I have short-term-but-not-immediately plans to add a bot fo Exocortex which will accept URLs via XMPP messages and crawl the sites, effectively building a personal search engine of sites that I'm interested in or have personal use for, but it's going to take me a bit to get to that stage. Of course, when I've got it up and running I'll not only post the code but I'll write up a tutorial on how to do it yourself if you're interested in setting up your own.

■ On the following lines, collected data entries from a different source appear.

/-- Failed links that the field fault list names (R350). -/
def Panel.fflLinks (p : Panel) : List (Nat × Nat) :=
  (p.ffl.entries.filter fun e => e.kind == 4).map fun e => linkName e.site.toNat e.sub.toNat

/-- The copy that HD0 or HD3 read at stage 1, where the hub still takes it as a candidate. -/
def Panel.offered (p : Panel) (hub : Nat) : Option Flacon := (smGet p.bring.read hub).filter fun x => p.hubUp hub && p.candidate hub x

/-- The panel's flacon is the newer candidate of those read at stage 1; an edge zone not running it receives it, verifies it, restarts
and repeats stage 2, which `retested` names the passing hubs of (R347, R353, R362). -/
def Panel.converge (p : Panel) (retested : List Nat) : Panel :=
  let pick : Option (Bool × Flacon) := match p.offered 0, p.offered 3 with
    | some x, some y => some (if newer x y then (true, y) else (false, x))
    | some x, none => some (false, x)
    | none, y => y.map (true, ·)
  match pick with
  | none => p
  | some (useB, x) =>
    let take (h : Nat) : Bool := p.hubUp h && p.candidate h x
    let had (h : Nat) : Bool := p.bring.running.contains h && smGet p.bring.own h == some x
    let again := [0, 3].filter fun h => take h && !had h
    let run := (if take 0 then [0, 1] else []) ++ (if take 3 then [2, 3] else [])
    let p := { p with bring := { p.bring with
      flacon := some x, copyB := useB, running := run.filter p.hubUp
      inRom := upTo 4 fun h => p.hubUp h && !run.contains h, converged := !again.isEmpty } }
    let p := again.foldl (fun (p : Panel) h => p.bootHub h x) p
    if again.isEmpty then p.showFlacon
    else
      let back := again.flatMap fun h => if h = 0 then [0, 1] else [2, 3]
      let passed := upTo 4 fun h => if back.contains h then p.hubUp h && retested.contains h else p.bring.hubsPassed.contains h
      let failed := upTo 4 fun h => p.hubUp h && !passed.contains h
      let p := { p with bring := { p.bring with
        hubsPassed := passed, attempts := smSet p.bring.attempts 2 (smGetD p.bring.attempts 2 0 + 1) } }
      let p := p.stageRecord 2 (if failed.isEmpty then resPass else resDegraded) 0 [siteMask passed + siteMask failed * 16]
      (p.loadHub x (if take 0 then 0 else 3)).showFlacon

/-- The mesh does not join the edge zones: one of them proceeds, ZW if HD0 runs a candidate; the other stays in ROM, or in
management service on its own copy (R353). -/
def Panel.oneZone (p : Panel) : Panel :=
  let west := p.bring.running.contains 0
  let run := p.bring.running.filter fun h => decide (h < 2) == west
  let x := smGet p.bring.own (if west then 0 else 3)
  let p := { p with bring := { p.bring with
    running := run
    flacon := x.orElse fun _ => p.bring.flacon, copyB := !west } }
  p.showFlacon

/-- STAGE_3 words (R363). -/
def Panel.words3 (p : Panel) : List Nat :=
  let m := siteMask (upTo 72 p.siteUp)
  [m % 2 ^ 64, m / 2 ^ 64, siteMask (upTo 36 fun k => p.siteUp (72 + k)),
    b2n p.bring.converged * 2 ^ 32 + p.bring.linksFailed.length % 2 ^ 16 * 2 ^ 16 + sumL (p.bring.lanes.map (·.2)) % 2 ^ 16]

/-- Lanes that training repaired, under the name of their link. -/
def laneMap (l : List (Nat × Nat × Nat)) : SMap Nat :=
  l.foldl (fun m e => let k := linkName e.1 e.2.1; smSet m (k.1 * 16 + k.2) (smGetD m (k.1 * 16 + k.2) 0 + e.2.2)) []

/-- STAGE_3 (R351, R353): rails rise and gates open, links train, bring-up routes are set and the flacon converges. The islands of
every site whose gates are open run at P2 from here to stage 8; a die's CLK registers show it once the die has a logical number.
With the mesh in two, only one edge zone proceeds. -/
def execStage3 (i : Stage3In) (s : State) : Host.Outcome State Fault Refusal :=
  whenStage 3 s fun p =>
    let p := p.powerZones
    let links := (i.linksFailed.map (fun l => linkName l.1 l.2) ++ p.fflLinks).eraseDups
    let p := { p with bring := { p.bring with
      linksFailed := links, failed4 := .empty, failed5 := .empty, failed7 := .empty, stackFailed := [], stacksTested := []
      sitesTested := [], runs := [], lanes := laneMap i.lanesRepaired
      rowPairs := [], unused := [] } }
    let p := if i.meshJoins then p.converge i.retested else p.oneZone
    let p := { p with pmc := { p.pmc with primaryHd3 := !p.bring.running.contains 0 } }
    let p := p.installRoutes
    let words := p.words3
    if (upTo 72 p.siteUp).isEmpty then p.failStage 3 detNoMesh words
    else p.passStage 3 (decide ((upTo 72 p.siteUp).length < 72) || decide ((upTo 36 fun k => p.siteUp (72 + k)).length < 36) ||
      !links.isEmpty) words

/-! ### Stages 4 to 6 -/

/-- Sites of a kind that the field fault list names; a core site as site × 18 + core site. -/
def Panel.fflSites (p : Panel) (kind : BitVec 8) : List Nat :=
  (p.ffl.entries.filter fun e => e.kind == kind).map fun e =>
    if kind = 2 then e.site.toNat * 18 + e.sub.toNat else e.site.toNat

/-- Powered dies that do not provide the pinned level, as link end indices (R9, R509). -/
def Panel.offenders (p : Panel) (x : Flacon) : List Nat :=
  let lacks (e : Nat) : Bool := !(decide (1 ≤ x.level.toNat) && bit (p.levelsOf e).toNat (x.level.toNat - 1))
  (upTo 108 fun e => p.zoneState (zoneOfEnd e) == zoneOn && lacks e) ++
    (upTo 4 fun h => p.hubUp h && lacks (120 + h)).map (120 + ·)

/-- Site not in use of each physical row, 4 bits per row, 0xF for rows not kept (R363). -/
def Panel.unusedWord (p : Panel) : Nat :=
  sumL ((List.range 8).map fun r => ((p.bring.unused.lookup r).getD 15) * 2 ^ (4 * r))

/-- STAGE_4 words, with the kept row pairs (R363). -/
def Panel.words4 (p : Panel) (off : List Nat) : List Nat :=
  let m := siteMask (upTo 72 p.siteBad)
  let o := siteMask (off.filter (· < 72))
  let om := siteMask ((off.filter fun e => decide (72 ≤ e) && decide (e < 120)).map (· - 72))
  let oh := siteMask ((off.filter (120 ≤ ·)).map (· - 120))
  [m % 2 ^ 64, p.bring.rowPairs.length * 2 * 2 ^ 12 + p.pairMask * 2 ^ 8 + m / 2 ^ 64,
    o % 2 ^ 64, oh * 2 ^ 44 + om * 2 ^ 8 + o / 2 ^ 64, p.unusedWord, p.bring.coreFailed.length % 2 ^ 16]

/-! ### Restarts (R360) -/

/-- An automatic restart from stage 4, or RESTART_LIMIT where it would exceed max_restarts. -/
def Panel.restart4 (p : Panel) : Panel :=
  let lim := match p.bring.flacon with | some x => flaconMaxRestarts x | none => 0
  if lim ≤ p.fget F.PMC_STAGE_restarts then p.failStage 4 detRestartLimit (p.words4 [])
  else
    let p := p.fput F.PMC_STAGE_restarts (p.fget F.PMC_STAGE_restarts + 1)
    (p.computeReset).enterStage 4

/-! ### Stage 4 -/

/-- The restart that led here is automatic: it keeps what sites with closed gates showed, and powers nothing again (R357, R360,
R366). -/
def Panel.isRestart (p : Panel) : Bool := decide (0 < p.fget F.PMC_STAGE_restarts)

/-- What stage 4 found, over what earlier passes of this bring-up found at sites whose gates are closed (R350, R357). -/
def Panel.findings4 (p : Panel) (i : Stage4In) : FailSet :=
  let old := p.bring.failed4
  let shut (e : Nat) : Bool := !p.bring.gates.contains e
  let keep (l : List Nat) (f : Nat → Nat) : List Nat := if p.isRestart then l.filter fun e => shut (f e) else []
  ⟨addAll (keep old.compute id) (i.computeFailed ++ p.fflSites 1), addAll (keep old.core (· / 18)) (i.coreFailed ++ p.fflSites 2),
    addAll (keep old.mpd (72 + ·)) (i.mpdFailed ++ p.fflSites 3)⟩

/-- The gates of row pairs that are not eligible close (R326, R351). -/
def Panel.closePairs (p : Panel) (x : Flacon) : Panel :=
  let pairs := upTo 4 fun q => p.eligible x (if p.bring.servingHd3 then 3 else 0) q
  p.keepGates fun e => pairs.contains (if e < 72 then e / 18 else (e - 72) / 9)

/-- STAGE_4 (R350, R351, R354 to R356). -/
def execStage4 (i : Stage4In) (s : State) : Host.Outcome State Fault Refusal :=
  whenStage 4 s fun p =>
    let p := { p with bring := { p.bring with failed4 := p.findings4 i, rowPairs := [], unused := [] } }
    match p.bring.flacon with
    | none => p
    | some x =>
      let off := p.offenders x
      if !off.isEmpty then p.failStage 4 detLevel (p.words4 off)
      else
        match p.selectShape x with
        | none => p.failStage 4 detNoShape (p.words4 [])
        | some k =>
          let p := (p.setPick k).closePairs x
          let bad := (List.range 72).any p.siteBad || !p.bring.coreFailed.isEmpty || !p.bring.mpdFailed.isEmpty
          p.passStage 4 bad (p.words4 [])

What else is going on in life, you're probably asking yourself, when I'm not hacking? I was at MIT's Media Lab for a conference a couple of weeks ago, where I presented some of my work on Exocortex in its aspect of a cognitive prosthesis and not so much a data mining and information analysis engine. It was very well received, and I've got a bunch of notes typed up for things to work on, rework, and add to the system as a whole. How does a schmuck like me get to attend a conference at MIT, let alone twice? Beats me. I'm not looking a gift horse in the mouth, but neither am I ungrateful for the opportunity to work alongside some very interesting people, and come away with new perspectives and some new things to work with.
That's about all I've got this morning. In the very near future I'll start working my way through my collection of #blogfodder links and write a couple of articles that should be of interest to everyone. I'll also get back to writing those articles about Exocortex - promise.